Advanced transistors are already moving from the fin field-effect transistor (FinFET) architecture to nanosheets. The end goal is to place two devices on top of each other in a CFET configuration. Forksheet can be an intermediate step along the way.imek
Chip makers will be able to create the thinner features needed for this advancement using next-generation ASML lithography for extreme ultraviolet, Imec says. This technology, called High Numerical Aperture EUV, is currently under development at ASML and Imec will be next in line. Increasing the numerical aperture (an optical term referring to the range of angles at which a system can collect light) results in more accurate images.
Rear power supply networks
The basic idea behind back-end power networks is to remove all interconnects that carry power—as opposed to data signals—above the silicon surface and place them below it. This should provide less power loss because the power supply interconnects can be larger and less stable. It also frees up space above the transistor layer for signal-carrying interconnects, possibly resulting in more compact designs. [See “Next-Gen Chips Will Be Powerd From Below”.]
In the future, even more could be moved to the back side of the silicon. For example, so-called global interconnects, which span (relatively) long distances for transmitting clocks and other signals, may be under the silicon. Or engineers can add active power delivery devices such as ESD protection diodes.
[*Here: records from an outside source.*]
-- ==== Sys2Proof/Laws/State.lean ====
section
/-! SUPPORT. One lemma per field per update of State, each true by definition, and the reads that follow from them: no
later proof unfolds a record update. -/

namespace Sys2Proof.Machine

variable (s : State)

/-! ### `setReg` -/

@[simp] theorem setReg_x (r : Reg) (v : Word) : (s.setReg r v).x = s.x.set r v := rfl
@[simp] theorem setReg_pc (r : Reg) (v : Word) : (s.setReg r v).pc = s.pc := rfl
@[simp] theorem setReg_sp (r : Reg) (v : Word) : (s.setReg r v).sp = s.sp := rfl
@[simp] theorem setReg_flags (r : Reg) (v : Word) : (s.setReg r v).flags = s.flags := rfl
@[simp] theorem setReg_mem (r : Reg) (v : Word) : (s.setReg r v).mem = s.mem := rfl
@[simp] theorem setReg_run (r : Reg) (v : Word) : (s.setReg r v).run = s.run := rfl
@[simp] theorem setReg_out (r : Reg) (v : Word) : (s.setReg r v).out = s.out := rfl
@[simp] theorem setReg_inPos (r : Reg) (v : Word) : (s.setReg r v).inPos = s.inPos := rfl
@[simp] theorem setReg_consoleIn (r : Reg) (v : Word) : (s.setReg r v).consoleIn = s.consoleIn := rfl
@[simp] theorem setReg_cfg (r : Reg) (v : Word) : (s.setReg r v).cfg = s.cfg := rfl

/-! ### `setPc` -/

@[simp] theorem setPc_x (v : Word) : (s.setPc v).x = s.x := rfl
@[simp] theorem setPc_pc (v : Word) : (s.setPc v).pc = v := rfl
@[simp] theorem setPc_sp (v : Word) : (s.setPc v).sp = s.sp := rfl
@[simp] theorem setPc_flags (v : Word) : (s.setPc v).flags = s.flags := rfl
@[simp] theorem setPc_mem (v : Word) : (s.setPc v).mem = s.mem := rfl
@[simp] theorem setPc_run (v : Word) : (s.setPc v).run = s.run := rfl
@[simp] theorem setPc_out (v : Word) : (s.setPc v).out = s.out := rfl
@[simp] theorem setPc_inPos (v : Word) : (s.setPc v).inPos = s.inPos := rfl
@[simp] theorem setPc_consoleIn (v : Word) : (s.setPc v).consoleIn = s.consoleIn := rfl
@[simp] theorem setPc_cfg (v : Word) : (s.setPc v).cfg = s.cfg := rfl

/-! ### `setSp` -/

@[simp] theorem setSp_x (v : Word) : (s.setSp v).x = s.x := rfl
@[simp] theorem setSp_pc (v : Word) : (s.setSp v).pc = s.pc := rfl
@[simp] theorem setSp_sp (v : Word) : (s.setSp v).sp = v := rfl
@[simp] theorem setSp_flags (v : Word) : (s.setSp v).flags = s.flags := rfl
@[simp] theorem setSp_mem (v : Word) : (s.setSp v).mem = s.mem := rfl
@[simp] theorem setSp_run (v : Word) : (s.setSp v).run = s.run := rfl
@[simp] theorem setSp_out (v : Word) : (s.setSp v).out = s.out := rfl
@[simp] theorem setSp_inPos (v : Word) : (s.setSp v).inPos = s.inPos := rfl
@[simp] theorem setSp_consoleIn (v : Word) : (s.setSp v).consoleIn = s.consoleIn := rfl
@[simp] theorem setSp_cfg (v : Word) : (s.setSp v).cfg = s.cfg := rfl

/-! ### `setFlags` -/

@[simp] theorem setFlags_x (v : Byte) : (s.setFlags v).x = s.x := rfl
@[simp] theorem setFlags_pc (v : Byte) : (s.setFlags v).pc = s.pc := rfl
@[simp] theorem setFlags_sp (v : Byte) : (s.setFlags v).sp = s.sp := rfl
@[simp] theorem setFlags_flags (v : Byte) : (s.setFlags v).flags = v := rfl
@[simp] theorem setFlags_mem (v : Byte) : (s.setFlags v).mem = s.mem := rfl
@[simp] theorem setFlags_run (v : Byte) : (s.setFlags v).run = s.run := rfl
@[simp] theorem setFlags_out (v : Byte) : (s.setFlags v).out = s.out := rfl
@[simp] theorem setFlags_inPos (v : Byte) : (s.setFlags v).inPos = s.inPos := rfl
@[simp] theorem setFlags_consoleIn (v : Byte) : (s.setFlags v).consoleIn = s.consoleIn := rfl
@[simp] theorem setFlags_cfg (v : Byte) : (s.setFlags v).cfg = s.cfg := rfl

/-! ### `writeByte` -/

@[simp] theorem writeByte_x (a : Word) (b : Byte) : (s.writeByte a b).x = s.x := rfl
@[simp] theorem writeByte_pc (a : Word) (b : Byte) : (s.writeByte a b).pc = s.pc := rfl
@[simp] theorem writeByte_sp (a : Word) (b : Byte) : (s.writeByte a b).sp = s.sp := rfl
@[simp] theorem writeByte_flags (a : Word) (b : Byte) : (s.writeByte a b).flags = s.flags := rfl
@[simp] theorem writeByte_mem (a : Word) (b : Byte) : (s.writeByte a b).mem = Memory.write s.mem a.toNat b := rfl
@[simp] theorem writeByte_run (a : Word) (b : Byte) : (s.writeByte a b).run = s.run := rfl
@[simp] theorem writeByte_out (a : Word) (b : Byte) : (s.writeByte a b).out = s.out := rfl
@[simp] theorem writeByte_inPos (a : Word) (b : Byte) : (s.writeByte a b).inPos = s.inPos := rfl
@[simp] theorem writeByte_consoleIn (a : Word) (b : Byte) : (s.writeByte a b).consoleIn = s.consoleIn := rfl
@[simp] theorem writeByte_cfg (a : Word) (b : Byte) : (s.writeByte a b).cfg = s.cfg := rfl

/-! ### `raise` -/

@[simp] theorem raise_x (r : FaultReason) : (raise r s).x = s.x := rfl
@[simp] theorem raise_pc (r : FaultReason) : (raise r s).pc = s.pc := rfl
@[simp] theorem raise_sp (r : FaultReason) : (raise r s).sp = s.sp := rfl
@[simp] theorem raise_flags (r : FaultReason) : (raise r s).flags = s.flags := rfl
@[simp] theorem raise_mem (r : FaultReason) : (raise r s).mem = s.mem := rfl
@[simp] theorem raise_run (r : FaultReason) : (raise r s).run = .faulted r := rfl
@[simp] theorem raise_out (r : FaultReason) : (raise r s).out = s.out := rfl
@[simp] theorem raise_inPos (r : FaultReason) : (raise r s).inPos = s.inPos := rfl
@[simp] theorem raise_consoleIn (r : FaultReason) : (raise r s).consoleIn = s.consoleIn := rfl
@[simp] theorem raise_cfg (r : FaultReason) : (raise r s).cfg = s.cfg := rfl

/-! ### `halt` -/

@[simp] theorem halt_x : (halt s).x = s.x := rfl
@[simp] theorem halt_pc : (halt s).pc = s.pc := rfl
@[simp] theorem halt_sp : (halt s).sp = s.sp := rfl
@[simp] theorem halt_flags : (halt s).flags = s.flags := rfl
@[simp] theorem halt_mem : (halt s).mem = s.mem := rfl
@[simp] theorem halt_run : (halt s).run = .halted := rfl
@[simp] theorem halt_out : (halt s).out = s.out := rfl
@[simp] theorem halt_inPos : (halt s).inPos = s.inPos := rfl
@[simp] theorem halt_consoleIn : (halt s).consoleIn = s.consoleIn := rfl
@[simp] theorem halt_cfg : (halt s).cfg = s.cfg := rfl

/-! ### `consoleWrite` -/

@[simp] theorem consoleWrite_x (b : Byte) : (consoleWrite b s).x = s.x := rfl
@[simp] theorem consoleWrite_pc (b : Byte) : (consoleWrite b s).pc = s.pc := rfl
@[simp] theorem consoleWrite_sp (b : Byte) : (consoleWrite b s).sp = s.sp := rfl
@[simp] theorem consoleWrite_flags (b : Byte) : (consoleWrite b s).flags = s.flags := rfl
@[simp] theorem consoleWrite_mem (b : Byte) : (consoleWrite b s).mem = s.mem := rfl
@[simp] theorem consoleWrite_run (b : Byte) : (consoleWrite b s).run = s.run := rfl
@[simp] theorem consoleWrite_out (b : Byte) : (consoleWrite b s).out = s.out ++ [b] := rfl
@[simp] theorem consoleWrite_inPos (b : Byte) : (consoleWrite b s).inPos = s.inPos := rfl
@[simp] theorem consoleWrite_consoleIn (b : Byte) : (consoleWrite b s).consoleIn = s.consoleIn := rfl
@[simp] theorem consoleWrite_cfg (b : Byte) : (consoleWrite b s).cfg = s.cfg := rfl

/-! ### `deliverInput` -/

@[simp] theorem deliverInput_x (bs : List Byte) : (deliverInput bs s).x = s.x := rfl
@[simp] theorem deliverInput_pc (bs : List Byte) : (deliverInput bs s).pc = s.pc := rfl
@[simp] theorem deliverInput_sp (bs : List Byte) : (deliverInput bs s).sp = s.sp := rfl
@[simp] theorem deliverInput_flags (bs : List Byte) : (deliverInput bs s).flags = s.flags := rfl
@[simp] theorem deliverInput_mem (bs : List Byte) : (deliverInput bs s).mem = s.mem := rfl
@[simp] theorem deliverInput_run (bs : List Byte) : (deliverInput bs s).run = s.run := rfl
@[simp] theorem deliverInput_out (bs : List Byte) : (deliverInput bs s).out = s.out := rfl
@[simp] theorem deliverInput_inPos (bs : List Byte) : (deliverInput bs s).inPos = s.inPos := rfl
@[simp] theorem deliverInput_consoleIn (bs : List Byte) : (deliverInput bs s).consoleIn = s.consoleIn ++ bs := rfl
@[simp] theorem deliverInput_cfg (bs : List Byte) : (deliverInput bs s).cfg = s.cfg := rfl

/-! ### Reads of one register, one byte, one flag -/

theorem reg_eq_of_x {s t : State} (h : t.x = s.x) (r : Reg) : t.reg r = s.reg r := by simp [State.reg, h]

theorem readByte_eq_of_mem {s t : State} (h : t.mem = s.mem) (a : Word) : t.readByte a = s.readByte a := by
  simp [State.readByte, h]

@[simp] theorem reg_setReg_same (r : Reg) (v : Word) : (s.setReg r v).reg r = v := by
  simp [State.reg, State.setReg]

@[simp] theorem reg_setReg_other {r d : Reg} (h : r ≠ d) (v : Word) : (s.setReg d v).reg r = s.reg r := by
  have h' : ¬ d.val = r.val := fun e => h (Fin.ext e.symm)
  simp [State.reg, State.setReg, h']

@[simp] theorem reg_setPc (v : Word) (r' : Reg) : (s.setPc v).reg r' = s.reg r' := rfl
@[simp] theorem reg_setSp (v : Word) (r' : Reg) : (s.setSp v).reg r' = s.reg r' := rfl
@[simp] theorem reg_setFlags (v : Byte) (r' : Reg) : (s.setFlags v).reg r' = s.reg r' := rfl
@[simp] theorem reg_writeByte (a : Word) (b : Byte) (r' : Reg) : (s.writeByte a b).reg r' = s.reg r' := rfl
@[simp] theorem reg_raise (r : FaultReason) (r' : Reg) : (raise r s).reg r' = s.reg r' := rfl
@[simp] theorem reg_halt (r' : Reg) : (halt s).reg r' = s.reg r' := rfl
@[simp] theorem reg_consoleWrite (b : Byte) (r' : Reg) : (consoleWrite b s).reg r' = s.reg r' := rfl
@[simp] theorem reg_deliverInput (bs : List Byte) (r' : Reg) : (deliverInput bs s).reg r' = s.reg r' := rfl

@[simp] theorem readByte_setReg (r : Reg) (v : Word) (a' : Word) : (s.setReg r v).readByte a' = s.readByte a' := rfl
@[simp] theorem readByte_setPc (v : Word) (a' : Word) : (s.setPc v).readByte a' = s.readByte a' := rfl
@[simp] theorem readByte_setSp (v : Word) (a' : Word) : (s.setSp v).readByte a' = s.readByte a' := rfl
@[simp] theorem readByte_setFlags (v : Byte) (a' : Word) : (s.setFlags v).readByte a' = s.readByte a' := rfl
@[simp] theorem readByte_raise (r : FaultReason) (a' : Word) : (raise r s).readByte a' = s.readByte a' := rfl
@[simp] theorem readByte_halt (a' : Word) : (halt s).readByte a' = s.readByte a' := rfl
@[simp] theorem readByte_consoleWrite (b : Byte) (a' : Word) : (consoleWrite b s).readByte a' = s.readByte a' := rfl
@[simp] theorem readByte_deliverInput (bs : List Byte) (a' : Word) : (deliverInput bs s).readByte a' = s.readByte a' := rfl

end Sys2Proof.Machine
end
There are several ways of 3D integration, but the most advanced to date are hybrid connection of wafers to wafers and crystals to wafers. [See “3 Ways 3D Chip Tech is Upending Computing”.] These two provide the highest interconnection density between two silicon dies. But this requires the two dies to be designed together so that their functions and connection points match, allowing them to operate as a single chip, says Ann Jourdain, chief technical staff member. Imec R&D is on track to create millions of 3D joints per square millimeter in the near future.
Going to CMOS 2.0
CMOS 2.0 takes disaggregation and heterogeneous integration to the extreme. Depending on which technologies make sense for particular applications, this can lead to a 3D system that includes layers of onboard memory, I/O and power infrastructure, high density logic, high drive current logic, and huge amounts of cache. memory.
Getting to this point will require not only technology development, but tools and training to determine which technologies will actually improve the system. As Bardon notes, smartphones, servers, machine learning accelerators, augmented and virtual reality systems have very different requirements and limitations. What makes sense for one may be a dead end for another.